→ **Task brief**: Find and copy each line in the material below where the string "their" occurs.

→ **Given information**:
/-! ### Messages of the pasture (09) -/

/-- An Ngatra message: its header fields (R415) and the further slots as 64-bit words, lowest first. -/
structure Msg where
  mtype : Nat
  src : Nat
  dst : Nat
  hop : Bool
  tid : Nat
  addr : Nat
  param : Nat
  body : List Word
  deriving DecidableEq, Repr

/-- A far memory operation that is performed or awaits other modules (R234 to R236): the status it ends with once every
piece has succeeded, the bytes of this module's own part, and the pieces sent away (transaction, length, answer). -/
structure FarOp where
  trough : Nat
  req : Request
  status : Nat
  bytes : Nat
  pieces : List (Nat × Nat × Option Word)
  deriving DecidableEq, Repr

/-! ### Stints (12) -/

/-- A meter in its current period (R538 to R542): the opportunity that comes next, the capacity, the counts of the
owners (resident entries, 512 RECOVERY, 513 UNASSIGNED), their credits (R540), the opportunities of each that have
passed, and USED, BORROW and the last borrower of this period. -/
structure Meter where
  pos : Nat
  cap : Nat
  counts : List (Nat × Nat)
  credit : List (Nat × Int)
  passed : Tbl Nat
  used : Tbl Nat
  borrow : Tbl Nat
  last : Nat
  deriving DecidableEq, Repr

/-- A meter before its first period. -/
def Meter.reset : Meter :=
  { pos := 0, cap := 0, counts := [], credit := [], passed := [], used := [], borrow := [], last := 0 }

/-! ### Channel subsystem (08) -/

/-- Queue positions of one path of a pen (R343): submission tail and the device's reported submission head, completion
head, and the phase the next completion entry carries. -/
structure PenPath where
  sqTail : Nat
  sqHead : Nat
  cqHead : Nat
  phase : Bool
  deriving DecidableEq, Repr

/-- Queue positions after ATTACH or RESTORE (R347, R367). -/
def PenPath.reset : PenPath := { sqTail := 0, sqHead := 0, cqHead := 0, phase := true }

/-- A pen in the pen state table (R343); its state, failed flags and count in flight stand in CH_PENSTAT. `recd` are the
64 words of its record as last read (R344), `last` the path chosen last (R373), `wait` the ledger entry that waits for
ring space (R363). -/
structure Pen where
  recd : List Word
  paths : Tbl PenPath
  last : Option Nat
  wait : Option Nat
  deriving DecidableEq, Repr

/-- A detached pen. -/
def Pen.reset : Pen := { recd := [], paths := [], last := none, wait := none }

/-- A ledger entry in use (R370, R371): the request, the pen and slot, the current command (first and last clause, its
own clause), its sends, and the status recorded. `cw` are the statuses of the two entries of a COMPARE_AND_WRITE,
`port` carried the latest send, `bad` marks an uncorrectable error in a word (R372), `owner` is the module and
transaction a forwarded command came from (R368), with its clauses in `body`; `tid` is that of the latest forward. -/
structure Sent where
  req : Request
  pen : Nat
  slot : Nat
  sent : Bool
  once : Bool
  path : Nat
  port : Nat
  sends : Nat
  clause : Nat
  last : Nat
  tag : Word
  cmd : List Word
  tfirst : Nat
  tlast : Nat
  status : Nat
  dstat : Nat
  tried : Nat
  bytes : Nat
  cw : Option Nat × Option Nat
  bad : Bool
  owner : Option (Nat × Nat)
  tid : Nat
  body : List Word
  deriving DecidableEq, Repr

/-- A power-fail drain (R380 to R383): the image and whether PFW_N has risen. -/
structure Drain where
  count : Nat
  crc : Nat
  ended : Bool
  deriving DecidableEq, Repr

/-- The channel subsystem's own state: pens, the ledger entries in use by index, a pen command that waits for the thaw
or for a pen to stop (R380, R347), the drain, and the value last posted to each bus address of a link (port times 2^64
plus the address). -/
structure Chans where
  pens : Tbl Pen
  sents : Tbl Sent
  waiting : Option Word
  drain : Option Drain
  posted : Tbl Word
  deriving DecidableEq, Repr

/-! ### Ngatra links (09) -/

/-- The protocol state of an Ngatra link (R414 to R420), keyed by its lowest port: the next SEQ, the messages sent and
not acknowledged, replays of the oldest flit without progress, the last good SEQ received and the messages taken from
that flit, the credits held and the slots freed (REQ, SNP, RSP, DAT, PEN, TRN), the last LINK slot sent (NAK, ACKV,
ACKSEQ, credits). -/
structure LinkS where
  seq : Nat
  kept : List (Nat × Msg)
  stuck : Nat
  good : Nat
  taken : Nat
  credits : List Nat
  freed : List Nat
  said : Option (Bool × Bool × Nat × List Nat)
  deriving DecidableEq, Repr

/-- A link that has just come up (R418). -/
def LinkS.reset : LinkS :=
  { seq := 0, kept := [], stuck := 0, good := 4095, taken := 0, credits := [512, 256, 512, 2560, 512, 1024],
    freed := [0, 0, 0, 0, 0, 0], said := none }

/-- The pasture as this module sees it: the links, the direct links of its neighbours as masks (R426), the messages that
wait for a module's ROUTE with their SEQ (R426), and the modules whose marker is awaited (R427). -/
structure Pasture where
  links : Tbl LinkS
  nbrs : Tbl Nat
  resync : Tbl (List (Nat × Msg))
  marks : List Nat
  deriving DecidableEq, Repr

/-- What a root port answered a device last: success or Unsupported Request, the bytes as a number, and EP (R409,
R411). -/
structure DevAnswer where
  ok : Bool
  data : Nat
  ep : Bool
  deriving DecidableEq, Repr

/-- By lowest port: the LK_DREQ request in progress (R408), the LINK command that runs (R436), the ATS functions whose
invalidation is outstanding (R411), the last answer to a device, and the lanes a margin measurement took from striping
(R430). -/
structure PortOps where
  dreq : Tbl Word
  cmd : Tbl Nat
  ats : List (Nat × Nat)
  answers : Tbl DevAnswer
  margin : Tbl Nat
  deriving DecidableEq, Repr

→ **Result for this task**:
owners (resident entries, 512 RECOVERY, 513 UNASSIGNED), their credits (R540), the opportunities of each that have
wait for a module's ROUTE with their SEQ (R426), and the modules whose marker is awaited (R427). -/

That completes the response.